> **DATA FOR ANALYSIS**
-- ==== Sys2Proof/Machine/Release.lean ====
section
/-! DEFINITION. The release of output frames (R254, R413, R416, R417, R422): redundancy trailers and tags, the standby's withheld
frames, and the signing of published frames (R255, R256). -/

namespace Sys2Proof.Machine

/-- Class of express frames of the publisher, and of other internal frames: the manual names neither (log 23). -/
def expressClass : Nat := 7
def internalClass : Nat := 3

/-- Octets from the first after the source address to the last, a VLAN tag not counted (R80). -/
def lsduSize (o : Bytes) : Nat := o.length - 12 - (if (vlanTag o).isSome then 4 else 0)

/-- The frame with a redundancy control trailer for a LAN (R80, R254). -/
def withTrailer (o : Bytes) (seq lan : Nat) : Bytes :=
  let p := padFrame 54 o
  p ++ beBytes 2 seq ++ beBytes 2 (lan * 4096 + (lsduSize p + 6) % 4096) ++ [0x88, 0xFB]

/-- The frame with an HSR tag: path 0, and the size of the tag and of what the frame's own EtherType announces (R81, R254; log 87). -/
def withHsrTag (o : Bytes) (seq : Nat) : Bytes :=
  let i := (etherAt o).2 - 2
  o.take i ++ [0x89, 0x2F] ++ beBytes 2 ((lsduSize o + 4) % 4096) ++ beBytes 2 seq ++ o.drop i

/-- Ports of a PORTS code (R75). -/
def portsOf (code : Nat) : List Nat := if code < 8 then [code] else [2 * (code - 8), 2 * (code - 8) + 1]

/-- A data frame sent counts in PH_WS_FRAMES of its stream (R189). -/
def countSent (f : OutFrame) (s : State) : State :=
  match f.stream with
  | some n => { s with ph.ws := Tbl.upd {} s.ph.ws n (fun z => { z with frames := inc32 z.frames }) }
  | none => s

/-- Pass a released frame to its ports (R254). -/
def sendOut (f : OutFrame) (s0 : State) : State :=
  let s := countSent f s0
  let put (o : Bytes) (q : Nat) (a : State) : State :=
    enqueue { id := 0, octets := o, src := .internal (some f.id), cls := f.cls, rx := stampNow s, evt := Int.ofNat (now16 s) } [q] a
  let q := (f.ports.headD 0) / 2
  let mode := if f.redundant && f.ports.length == 2 then pairMode s (f.ports.headD 0) else 0
  if mode = 0 then f.ports.foldl (fun a p => put f.octets p a) s
  else
    let seq := Tbl.get 0 s.pb.pairSeq q
    let s1 := { s with pb.pairSeq := Tbl.set 0 s.pb.pairSeq q ((seq + 1) % 65536) }
    if mode = 1 then f.ports.foldl (fun a p => put (withTrailer f.octets seq (if p % 2 = 0 then 0xA else 0xB)) p a) s1
    else f.ports.foldl (fun a p => put (withHsrTag f.octets seq) p a) (dupEnter s1 q (srcMac f.octets) seq .own)

/-- A frame built: its decision is recorded, and it is released on the active unit and withheld on the standby (R413, R416). -/
def releaseFrame (f : OutFrame) (s : State) : State :=
  let s1 := decide_ (.frame f.id (crc32c f.octets)) s
  if gatesOpen s then sendOut f s1
  else if isStandby s then
    (if settledSince s1 f.id s1.pu.early then { s1 with pu.early := s1.pu.early.filter (fun x => x.1 != f.id) }
     else { s1 with pu.held := s1.pu.held ++ [f] })
  else s1

/-- Release every withheld frame in the order in which it was built (R422). -/
def releaseHeld (s : State) : State := s.pu.held.foldl (fun a f => sendOut f a) { s with pu.held := [], pu.early := [] }

/-- A key slot's node and identifier. -/
structure SignKey where
  valid : Bool
  node : Nat
  keyId : BitVec 32
  deriving DecidableEq, Repr

/-- The octets after the goosePdu or savPdu with the authentication extension (R255); `i` is the offset of APPID and `o` holds the
frame with Reserved 2 in place. The MAC covers the octets from APPID to the last before the MAC value (R84), those of the extension
among them. -/
def authExt (alg : Nat) (k : SignKey) (key : Bytes) (i : Nat) (o : Bytes) : Bytes :=
  let cover := o.drop i ++ Config.authHead alg k.keyId
  let mac :=
    if alg = 1 then finBytes (Config.gmacTag key (Config.authIv cover) cover)
    else if alg = 2 then (hmac key cover).take 10 else (hmac key cover).take 16
  Config.authHead alg k.keyId ++ mac ++ Config.authTail alg k.keyId

/-- Octets of the extension of a signed frame (log 8). -/
def extLen (alg : Nat) (keyId : BitVec 32) : Nat :=
  if alg = 0 then 0 else (Config.authHead alg keyId).length + (if alg = 2 then 10 else 16) + (Config.authTail alg keyId).length

/-- The status with which signing under a key slot ends (R256). -/
def signStatus (s : State) (alg : Nat) (k : SignKey) (owner : Nat) : Nat :=
  if !k.valid then stRevoked
  else
    let st := useStatus s k.node owner (if alg = 1 then 0 else 1)
    if st = stDone ∨ st = stExhausted then st else stRevoked

end Sys2Proof.Machine
end

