-- ==== Sys2Proof/Machine/Phasor.lean ====
section
/-! DEFINITION. The phasor engine (R162 to R181) and the synchrophasor frame builder (R182 to R189). -/

namespace Sys2Proof.Machine

/-! Groups (R163 to R165). -/

structure GrpCfg where
  valid : Bool
  mClass : Bool
  hz60 : Bool
  owner : Nat
  rate : Nat
  fsrc : Nat
  recIrq : Bool
  trigEn : Bool
  trigCt : Nat
  first : Nat
  last : Nat
  a : Nat
  b : Nat
  c : Nat
  buf : Nat
  pages : Nat
  deriving DecidableEq, Repr

def grpOf (w : Nat → BitVec 32) : GrpCfg :=
  { valid := bit (w 0) 31, mClass := bit (w 0) 30, hz60 := bit (w 0) 29, owner := fld (w 0) 28 24, rate := fld (w 0) 23 20,
    fsrc := fld (w 0) 19 18, recIrq := bit (w 0) 17, trigEn := bit (w 0) 16, trigCt := fld (w 0) 15 12, first := fld (w 1) 10 0,
    last := fld (w 1) 26 16, a := fld (w 2) 10 0, b := fld (w 2) 26 16, c := fld (w 3) 10 0,
    buf := (w 4).toNat + fld (w 5) 15 0 * 2 ^ 32, pages := fld (w 6) 17 0 }

/-- Selector value of a group: croft and number. -/
def grpSel (c g : Nat) : Nat := 256 * c + g
def grpWords (s : State) (sel : Nat) : List (BitVec 32) := (List.range 8).map (fun i => s.cfg (0x40020 + 4 * i) sel)
def grpCfg (s : State) (sel : Nat) : GrpCfg := grpOf (fun i => s.cfg (0x40020 + 4 * i) sel)
def grpValid (s : State) : List Nat := (listedSel s 0x40020).filter (fun k => bit (s.cfg 0x40020 k) 31)
def State.updGrp (s : State) (sel : Nat) (f : PhRt → PhRt) : State := { s with ph.groups := Tbl.upd {} s.ph.groups sel f }

/-- Reporting period in slots; none for a code R165 does not define. -/
def ratePeriod (hz60 : Bool) (rate : Nat) : Option Nat :=
  if hz60 then ([480, 400, 320, 240, 160, 80, 40, 20] : List Nat)[rate]? else ([480, 192, 96, 48, 24] : List Nat)[rate]?
def GrpCfg.period (x : GrpCfg) : Nat := (ratePeriod x.hz60 x.rate).getD 480
def GrpCfg.f0 (x : GrpCfg) : Nat := if x.hz60 then 60 else 50
/-- Slots between base instants (R167). -/
def GrpCfg.base (x : GrpCfg) : Nat := if x.hz60 then 20 else 24
/-- T_w in slots (R168). -/
def GrpCfg.tw (x : GrpCfg) : Nat := if x.mClass then 4 * x.period else (if x.hz60 then 160 else 192)
/-- K of R172. -/
def GrpCfg.k (x : GrpCfg) : Nat := if x.mClass then x.period / x.base else 1
/-- Channel-equivalents whose outputs the group's reference phasor uses. -/
def GrpCfg.sources (x : GrpCfg) : List Nat := if x.fsrc = 1 then [x.a, x.b, x.c] else [x.a]

/-- First channel-equivalents of the placed channels of a croft, rising (R93). -/
def placedChans (s : State) (c : Nat) : List Nat :=
  (((steValid s).filter (fun e => (ste s e).kind == 0 && (ste s e).croft == c)).map (fun e => steChannels (ste s e))).flatten.foldl
    addRising []
/-- Placed channels that a group covers (R162). -/
def covered (s : State) (c : Nat) (x : GrpCfg) : List Nat := (placedChans s c).filter (fun ce => x.first ≤ ce && ce ≤ x.last)
/-- Report block length RB (R177). -/
def blockLen (nph : Nat) : Nat := ceilDiv (64 + 16 * nph) 64 * 64

/-! Windows (R168, R169). -/

/-- A slot times three, 2^-16 ns. -/
def slot3 : Nat := 625000 * 65536
def absDiff (a b : Nat) : Nat := if a ≤ b then b - a else a - b
/-- Is the time word inside the window (R168)? -/
def inWin (tw tn t : Nat) : Bool := 6 * absDiff t tn < tw * slot3
/-- Does the time word lie at or past the window's end? -/
def pastWin (tw tn t : Nat) : Bool := tn ≤ t && !inWin tw tn t

/-- Weight w(u) at 96 fraction bits. -/
def winWeight (m : Bool) (tw : Nat) (d : Int) : Int :=
  let u := fxOfRat (3 * d) (tw * slot3)
  if m then fxOfRat 42 100 + fxCosTurn u / 2 + 8 * fxCosTurn (2 * u) / 100
  else fxOne - 2 * (if u < 0 then -u else u)

/-- Time word of the chain output one period after (+1) or before (−1) the output at t: outputs lie on half sampling instants (R115). -/
def outNear (s : State) (c ce t : Nat) (dir : Int) : Nat :=
  let r := 9600 * (placedRate s c ce).getD 1
  (Int.ofNat (ceilDiv (t * r) (sec16 1)) + dir * Int.ofNat (2 * decim (chainLive s c ce))).toNat * sec16 1 / r

/-- The outputs of a window, oldest first. -/
def winOuts (x : GrpCfg) (tn : Nat) (outs : List COut) : List COut := (outs.filter (fun o => inWin x.tw tn o.t16)).reverse

/-- Has the window at t_n closed (R171): no later output of the chain belongs to it? The window of a chain that makes no output closes
when its croft's slots up to the window's end have closed (DESIGN CHOICE, log 91). -/
def winClosed (s : State) (c ce : Nat) (x : GrpCfg) (tn : Nat) (outs : List COut) : Bool :=
  if (chainLive s c ce).en then
    match outs.head? with
    | some o => pastWin x.tw tn (outNear s c ce o.t16 1)
    | none => false
  else pastWin x.tw tn (slotT16 (Tbl.get 0 s.ig.closed c + 1))

/-- Σ w and Σ w·x·exp(−j2πf0τ), τ from the top of the second of t_n. -/
def winSum (x : GrpCfg) (tn : Nat) : List COut → Int × Cx
  | [] => (0, ⟨0, 0⟩)
  | o :: r =>
    let z := winSum x tn r
    let w := winWeight x.mClass x.tw (Int.ofNat o.t16 - Int.ofNat tn)
    let tau := Int.ofNat o.t16 - Int.ofNat (tn / sec16 1 * sec16 1)
    (z.1 + w, z.2.add (Cx.smul (w * o.v) (Cx.turn (fxOfRat (-(Int.ofNat x.f0) * tau) (sec16 1)))))
/-- Z (R169). -/
def phZ (x : GrpCfg) (tn : Nat) (l : List COut) : Cx :=
  let z := winSum x tn l
  let k := fxDiv (fxSqrt (2 * fxOne)) z.1
  Cx.smul k z.2
/-- G for the frequency F (R169, R173). -/
def phG (x : GrpCfg) (tn : Nat) (f : Int) (l : List COut) : Int :=
  let num := (l.map (fun o =>
    let d := Int.ofNat o.t16 - Int.ofNat tn
    fxMul (winWeight x.mClass x.tw d) (fxCosTurn ((f - fxOfInt (Int.ofNat x.f0)) * d / Int.ofNat (sec16 1))))).foldl (· + ·) 0
  fxDiv num (winSum x tn l).1

/-- Is a window settled (R175)? -/
def winSettled (s : State) (c ce : Nat) (x : GrpCfg) (tn : Nat) (l : List COut) : Bool :=
  let h := (s.chain c ce).hist
  match l.head? with
  | some o => l.all (fun y => y.settled && y.hist == h) && !inWin x.tw tn (outNear s c ce o.t16 (-1))
  | none => false
/-- Quality of a window (R123, R174); a channel that does no work is invalid (R125). -/
def winQ (l : List COut) : BitVec 32 := if l.isEmpty then 1 else mergeQ (l.map (·.q))
/-- An unsettled value's quality (R175). -/
def unsettledQ (q : BitVec 32) : BitVec 32 := worsen q ||| qOldData

/-! Frequency and ROCOF (R172). -/

/-- The reference phasor at a base instant. -/
def refPhasor (s : State) (c : Nat) (x : GrpCfg) (rt : PhRt) (slot : Nat) : RefPh :=
  let tn := slotT16 slot
  let ws := x.sources.map (fun ce => (ce, winOuts x tn (Tbl.get [] rt.outs ce)))
  let zs := ws.map (fun w => phZ x tn w.2)
  let y :=
    if x.fsrc = 1 then
      let third := fxOne / 3
      let sum := ((zs.getD 0 ⟨0, 0⟩).add ((Cx.turn third).mul (zs.getD 1 ⟨0, 0⟩))).add ((Cx.turn (2 * third)).mul (zs.getD 2 ⟨0, 0⟩))
      ⟨sum.re / 3, sum.im / 3⟩
    else zs.getD 0 ⟨0, 0⟩
  { slot := slot, y := y, q := mergeQ (ws.map (fun w => winQ w.2)), settled := ws.all (fun w => winSettled s c w.1 x tn w.2) }

/-- f_n from the reference phasors at n and n − 1, newest first. -/
def freqs (x : GrpCfg) : List RefPh → List Int
  | a :: b :: r =>
    (fxOfInt (Int.ofNat x.f0) + fxDiv ((a.y.mul b.y.conj).arg * (4 * Int.ofNat x.f0)) (2 * fxPi)) :: freqs x (b :: r)
  | _ => []
def meanFx (l : List Int) : Int := sumI l / Int.ofNat l.length

/-- F_n, none where a reference phasor that its formula uses does not exist yet: n back to n − K. -/
def freqOf (x : GrpCfg) (refs : List RefPh) : Option Int :=
  let f := freqs x (refs.take (x.k + 1))
  if f.length < x.k then none else some (meanFx f)
/-- R_n, none where a reference phasor that its formula uses does not exist yet: n back to n − 2K. -/
def rocofOf (x : GrpCfg) (refs : List RefPh) : Option Int :=
  let f := freqs x (refs.take (2 * x.k + 1))
  if f.length < 2 * x.k then none
  else some ((meanFx (f.take x.k) - meanFx (f.drop x.k)) * (4 * Int.ofNat x.f0) / Int.ofNat x.k)

/-! Reports (R173 to R179). -/

/-- One phasor of a report (R169, R173 to R175). -/
def phasorOf (s : State) (c ce : Nat) (x : GrpCfg) (rt : PhRt) (tn : Nat) (f : Int) (oob : Bool) : PhVal :=
  let l := winOuts x tn (Tbl.get [] rt.outs ce)
  let ok := winSettled s c ce x tn l
  let g := phG x tn f l
  let z := phZ x tn l
  let q0 := if ok then winQ l else unsettledQ (winQ l)
  { ce := ce, re := fxWord (fxDiv z.re g), im := fxWord (fxDiv z.im g), q := if oob then worsen q0 ||| qOutOfRange else q0, settled := ok }

/-- Is the combined trigger of the group fired within the window (R178)? -/
def phTriggered (s : State) (c : Nat) (x : GrpCfg) (tn : Nat) : Bool :=
  x.trigEn && (Tbl.get {} s.tg.cts (ctSel c x.trigCt)).fired.any (fun t => inWin x.tw tn t)

/-- The bytes of a report block (R178). -/
def phBlock (c g seq : Nat) (r : PhRep) : Bytes :=
  let n := r.phs.length
  leBytes 4 seq ++ leBytes 4 (c * 2 ^ 28 + n * 65536 + g)
    ++ leBytes 16 (Stamp.word ⟨slotT16 r.slot, r.edge.q⟩).toNat ++ leBytes 4 r.freq.toNat ++ leBytes 4 r.rocof.toNat
    ++ leBytes 4 r.fq.toNat ++ leBytes 4 r.flags.toNat ++ List.replicate 20 0 ++ leBytes 4 seq
    ++ (r.phs.map (fun p => leBytes 4 p.re.toNat ++ leBytes 4 p.im.toNat ++ leBytes 4 p.q.toNat ++ leBytes 4 p.ce)).flatten

/-- Write a report: its block, and the PH_REPORT record (R177 to R179). -/
def phWrite (c g : Nat) (x : GrpCfg) (r : PhRep) (s : State) : State :=
  let sel := grpSel c g
  let seq := (s.grp sel).seq
  let rb := blockLen r.phs.length
  let nb := x.pages * 4096 / rb
  let i := if nb = 0 then 0 else seq % nb
  let s1 := devWrite s x.owner (x.buf + i * rb) (phBlock c g seq r)
  let s2 := s1.updGrp sel (fun y => { y with
    seq := if seq ≥ 0xFFFFFFFE then 0 else seq + 1, last := seq, reps := r :: (y.reps.filter (fun o => r.slot < o.slot + 14400)),
    phSettled := bit r.flags 3, fqSettled := bit r.flags 4, oob := bit r.flags 1 })
  record s2 x.owner 0x0A (BitVec.ofNat 32 (0x71 + 256 * b2n x.recIrq + g * 65536 + c * 2 ^ 28))
    [(2, BitVec.ofNat 32 seq), (3, BitVec.ofNat 32 i), (4, r.flags)] ⟨slotT16 r.slot, r.edge.q⟩

/-- Time since LOCKED was last held (R187). -/
def lockAge (s : State) : Nat :=
  if s.tb.st = .locked then 0
  else
    match s.tb.lockedAt with
    | none => 3
    | some e =>
      let n := s.tb.edge - e
      if n < secEdges 10 then 0 else if n ≤ secEdges 100 then 1 else if n ≤ secEdges 1000 then 2 else 3
/-- Did UTC_OFFSET change within the 86,400 s before slot edge j (R186)? -/
def leapDone (j : Nat) (s : State) : Bool :=
  match s.tu.utcPast with | e :: _ => decide (slotT16 j < e.at_ + sec16 86400) | [] => false
/-- What slot edge j leaves for the reports of that instant. -/
def edgeOf (j : Nat) (s : State) : PhEdge := ⟨j, s.quality, s.cfg 0x44 0, lockAge s, leapDone j s⟩
def noteEdge (j : Nat) (s : State) : State :=
  { s with ph.edges := edgeOf j s :: s.ph.edges.filter (fun o => o.slot < j && j < o.slot + 14400) }

/-- A base instant whose windows have closed: the reference phasor, and at a reporting instant the report. Where the formulas of
R172 lack a reference phasor, F_n or R_n is a free value (log 9). -/
def phBase (c g j : Nat) (x : GrpCfg) (s : State) : State :=
  let sel := grpSel c g
  let rt := s.grp sel
  let slot := rt.next
  let ref := refPhasor s c x rt slot
  let refs := (ref :: rt.refs).take (2 * x.k + 1)
  let e := (s.ph.edges.find? (fun e => e.slot == slot)).getD (edgeOf slot s)
  let s1 := s.updGrp sel (fun y => { y with refs := refs, next := slot + x.base })
  if slot % x.period ≠ 0 then s1
  else
    let tn := slotT16 slot
    let d := s1.draw
    let have_ := rocofOf x refs
    let fr := ((freqOf x refs).getD (Int.ofNat (Config.freeNat d.1 0)),
      have_.getD (Int.ofNat (Config.freeNat d.1 1) - Int.ofNat (Config.freeNat d.1 2)))
    let s2 := if have_.isSome then s1 else d.2
    let f0 := fxOfInt (Int.ofNat x.f0)
    let oob : Bool := decide (fr.1 - f0 > fxOfInt 5) || decide (f0 - fr.1 > fxOfInt 5)
    let fc := clampI (f0 - fxOfInt 5) (f0 + fxOfInt 5) fr.1
    let phs := (covered s2 c x).map (fun ce => phasorOf s2 c ce x rt tn fc oob)
    let fOk := have_.isSome && refs.all (·.settled)
    let fq0 := mergeQ (refs.map (·.q))
    let fq1 := if fOk then fq0 else unsettledQ fq0
    let fq := if oob then worsen fq1 ||| qOutOfRange else fq1
    let flags := b2n x.mClass + 2 * b2n oob + 4 * b2n (phTriggered s2 c x tn) + 8 * b2n (phs.all (·.settled)) + 16 * b2n fOk
    phWrite c g x { slot := slot, edge := e, freq := fxWord fr.1, rocof := fxWord fr.2, fq := fq, flags := BitVec.ofNat 32 flags,
                    phs := phs, close := j } s2

/-- Have the windows that the group's next base instant needs closed (R171)? -/
def phReady (s : State) (c g : Nat) (x : GrpCfg) : Bool :=
  let rt := s.grp (grpSel c g)
  let tn := slotT16 rt.next
  let need := if rt.next % x.period = 0 then x.sources ++ covered s c x else x.sources
  need.all (fun ce => winClosed s c ce x tn (Tbl.get [] rt.outs ce))
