-- ==== Sys2Proof/Machine/SlotEdge.lean ====
section
/-! DEFINITION. SLOT_EDGE and what comes about at a bell edge (R62 to R64, R24, R113, R126, R138, R141, R152, R169, R195,
R211, R260, R307, R318), the check of the conserved sums (R29), and the addend, the step and the forces of a slot edge. -/

namespace Sys2Proof.Machine

/-! One croft's bell. -/

/-- What one closed slot gave: content, chain outputs, surge triggers, and the points of its snapshot. -/
structure SlotWork where
  k : Nat
  out : SlotOut
  chans : Delivered := []
  surge : List Trig := []
  points : Tbl (BitVec 32 × BitVec 32) := []
  deriving DecidableEq, Repr

/-- The surge channels of entries. -/
def surgeChannels (s : State) (es : List Nat) : List Nat :=
  es.flatMap (fun e => if (ste s e).kind = 2 then (List.range (ste s e).nch).map ((ste s e).base + ·) else [])

/-- The chains of an entry that returned from LOST start anew at slot k (R99). -/
def returnRestart (k : Nat) (s : State) (e : Nat) : State :=
  let x := ste s e
  if x.kind = 0 then
    (steChannels x).foldl (fun a ce => a.updChain x.croft ce (fun z => { z with restart := z.restart ++ [k] })) s
  else s

/-- SLOT_CLOSE and CHAIN_INTAKE of slot k at the bell edge j: content, chains, surge triggers (R24, R113, R138). -/
def closeWork (c j : Nat) (acc : State × List SlotWork) (k : Nat) : State × List SlotWork :=
  let r := closeSlot c k j acc.1
  let s1 := r.2.returned.foldl (returnRestart k) r.1
  let t := r.2.chans.foldl (fun (a : State × Delivered) ch =>
    let y := chainIntake c k j a.1 ch
    (y.1, a.2 ++ [y.2])) (s1, [])
  let g := if c % 4 = 0 then surgeTriggers (c / 4) r.2.surge (surgeChannels t.1 r.2.entered) t.1 else (t.1, [])
  (g.1, acc.2 ++ [{ k := k, out := r.2, chans := t.2, surge := g.2, points := g.1.ig.points }])

/-- What the slot's content gives to captures, phasor groups, wire streams, detectors and derived streams, over the points of the
slot's own snapshot. -/
def slotReaders (c j : Nat) (comb : List Trig) (s : State) (w : SlotWork) : State :=
  let chan := w.chans.flatMap (fun e => e.2.trigs)
  let s1 := capSlot c w.k w.chans chan (comb.filter (fun t => slotOf t.at_ == w.k)) { s with ig.points := w.points }
  let s2 := phSlot c j w.chans (phDigitals c w.k s1)
  let s3 := if c % 4 = 0 then
      flSlot (c / 4) w.out.surge w.out.returned (capSurge (c / 4) w.out.surge w.surge s2)
    else s2
  dsvSlot c w.k w.chans s3

/-- BELL releases of a hearth at the bell edge j that closed the slots ks, after those of the tick (R307, R317); the first one of a
history comes at or after its start (R321). -/
def bellRelease (h j : Nat) (ks : List Nat) (s : State) : State :=
  withDispatch s h (fun a => ((tasksOf a h).filter (fun n =>
      let x := taskCfg a h n
      x.valid && x.src == 1 && (!(a.task h n).first || decide ((a.task h n).hist0 ≤ slotT16 j)) &&
        ks.any (fun k => (k + 1) % 2 ^ (x.period % 8) == 0))).foldl
    (fun b n => releaseOrOverrun b h n (slotT16 j)) (tickDue h a))

/-- BELL_EDGE of croft c at slot edge j, which closes the slots ks (R63, R318). -/
def bellEdge (c j : Nat) (ks : List Nat) (s : State) : State :=
  let w := ks.foldl (closeWork c j) (s, [])
  let all := w.2.flatMap (fun x => x.chans.flatMap (fun e => e.2.trigs))
  let cb := combined c all w.1
  let s1 := w.2.foldl (slotReaders c j cb.2) cb.1
  let hs := (List.range 4).map (4 * c + ·)
  let s2 := hs.foldl (fun a h => fbBell h j ks a) s1
  hs.foldl (fun a h => bellRelease h j ks a) s2

/-- One croft at slot edge j: slot j opens, and the slots that close now ring the bell (R24, R64). -/
def croftEdge (j : Nat) (s : State) (c : Nat) : State :=
  if domSt s (6 + c / 4) ≠ .run then s
  else
    let l := (Tbl.get [] s.ig.opens c).filter (· < j) ++ [j]
    let ks := l.filter (fun k => closeEdge s c k ≤ j)
    let s1 := { s with ig.opens := Tbl.set [] s.ig.opens c (l.filter (fun k => j < closeEdge s c k)) }
    if ks.isEmpty then s1 else bellEdge c j ks s1

/-! The slot edge. -/

/-- After a forward step from the edge of slot j, a commit whose edge the step passed waits for the first edge after it (R349). -/
def txnStepped (j : Nat) (s : State) : State :=
  { s with tx.txns := s.tx.txns.map (fun e =>
      (e.1, if e.2.st == .pending && decide (j < e.2.applySlot) && decide (e.2.applySlot < s.tu.nextSlot) then
        { e.2 with applySlot := s.tu.nextSlot } else e.2)) }

/-- A step of the counter, if its conditions hold at the edge too, restarts the phasor groups and closes the events of lines (R55, R151,
R181, R209). -/
def stepAtEdge (j : Nat) (s : State) : State :=
  if s.tb.stepBy.isNone then s
  else if !stepOk s then stepRefuse s
  else
    let s1 := counterStep s
    flStepped j (phStepped (txnStepped j (gcbStepped (now16 s) (now16 s1) s1)))

/-- A slot edge up to the point at which a step is made: the slots that close do their work and a staged addend comes into force. A
module in SAFE or without power does the work of no slot (R455, R466). -/
def edgeWork (s0 : State) : State :=
  let j := s0.tu.nextSlot
  let s := s0.waitSlot j
  let s1 := { s with tu.nextSlot := j + 1, ig.edges := ((j, s.quality) :: s.ig.edges.filter (fun e => e.1 < j)).take 32 }
  let s2 := if alive s1 && !s1.pw.safe then
      checkRows [1, 2, 3, 4, 5, 6] (phEdge j ((List.range 16).foldl (croftEdge j) s1))
    else s1
  addendLoad s2

/-- SLOT_EDGE: the next slot edge comes (R62). -/
def slotEdge (s : State) : State :=
  startWaiting s.tu.nextSlot (forceApply s.tu.nextSlot (stepAtEdge s.tu.nextSlot (edgeWork s)))

end Sys2Proof.Machine
end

> **TASK DESCRIPTION**
Up to and including the line with "if mode = 1", output each line of the entries above exactly, starting from the first.

> **RESULT OF THE TASK**
-- ==== Sys2Proof/Machine/Release.lean ====
section
/-! DEFINITION. The release of output frames (R254, R413, R416, R417, R422): redundancy trailers and tags, the standby's withheld
frames, and the signing of published frames (R255, R256). -/

namespace Sys2Proof.Machine

/-- Class of express frames of the publisher, and of other internal frames: the manual names neither (log 23). -/
def expressClass : Nat := 7
def internalClass : Nat := 3

/-- Octets from the first after the source address to the last, a VLAN tag not counted (R80). -/
def lsduSize (o : Bytes) : Nat := o.length - 12 - (if (vlanTag o).isSome then 4 else 0)

/-- The frame with a redundancy control trailer for a LAN (R80, R254). -/
def withTrailer (o : Bytes) (seq lan : Nat) : Bytes :=
  let p := padFrame 54 o
  p ++ beBytes 2 seq ++ beBytes 2 (lan * 4096 + (lsduSize p + 6) % 4096) ++ [0x88, 0xFB]

/-- The frame with an HSR tag: path 0, and the size of the tag and of what the frame's own EtherType announces (R81, R254; log 87). -/
def withHsrTag (o : Bytes) (seq : Nat) : Bytes :=
  let i := (etherAt o).2 - 2
  o.take i ++ [0x89, 0x2F] ++ beBytes 2 ((lsduSize o + 4) % 4096) ++ beBytes 2 seq ++ o.drop i

/-- Ports of a PORTS code (R75). -/
def portsOf (code : Nat) : List Nat := if code < 8 then [code] else [2 * (code - 8), 2 * (code - 8) + 1]

/-- A data frame sent counts in PH_WS_FRAMES of its stream (R189). -/
def countSent (f : OutFrame) (s : State) : State :=
  match f.stream with
  | some n => { s with ph.ws := Tbl.upd {} s.ph.ws n (fun z => { z with frames := inc32 z.frames }) }
  | none => s

/-- Pass a released frame to its ports (R254). -/
def sendOut (f : OutFrame) (s0 : State) : State :=
  let s := countSent f s0
  let put (o : Bytes) (q : Nat) (a : State) : State :=
    enqueue { id := 0, octets := o, src := .internal (some f.id), cls := f.cls, rx := stampNow s, evt := Int.ofNat (now16 s) } [q] a
  let q := (f.ports.headD 0) / 2
  let mode := if f.redundant && f.ports.length == 2 then pairMode s (f.ports.headD 0) else 0
  if mode = 0 then f.ports.foldl (fun a p => put f.octets p a) s
  else
    let seq := Tbl.get 0 s.pb.pairSeq q
    let s1 := { s with pb.pairSeq := Tbl.set 0 s.pb.pairSeq q ((seq + 1) % 65536) }
    if mode = 1 then f.ports.foldl (fun a p => put (withTrailer f.octets seq (if p % 2 = 0 then 0xA else 0xB)) p a) s1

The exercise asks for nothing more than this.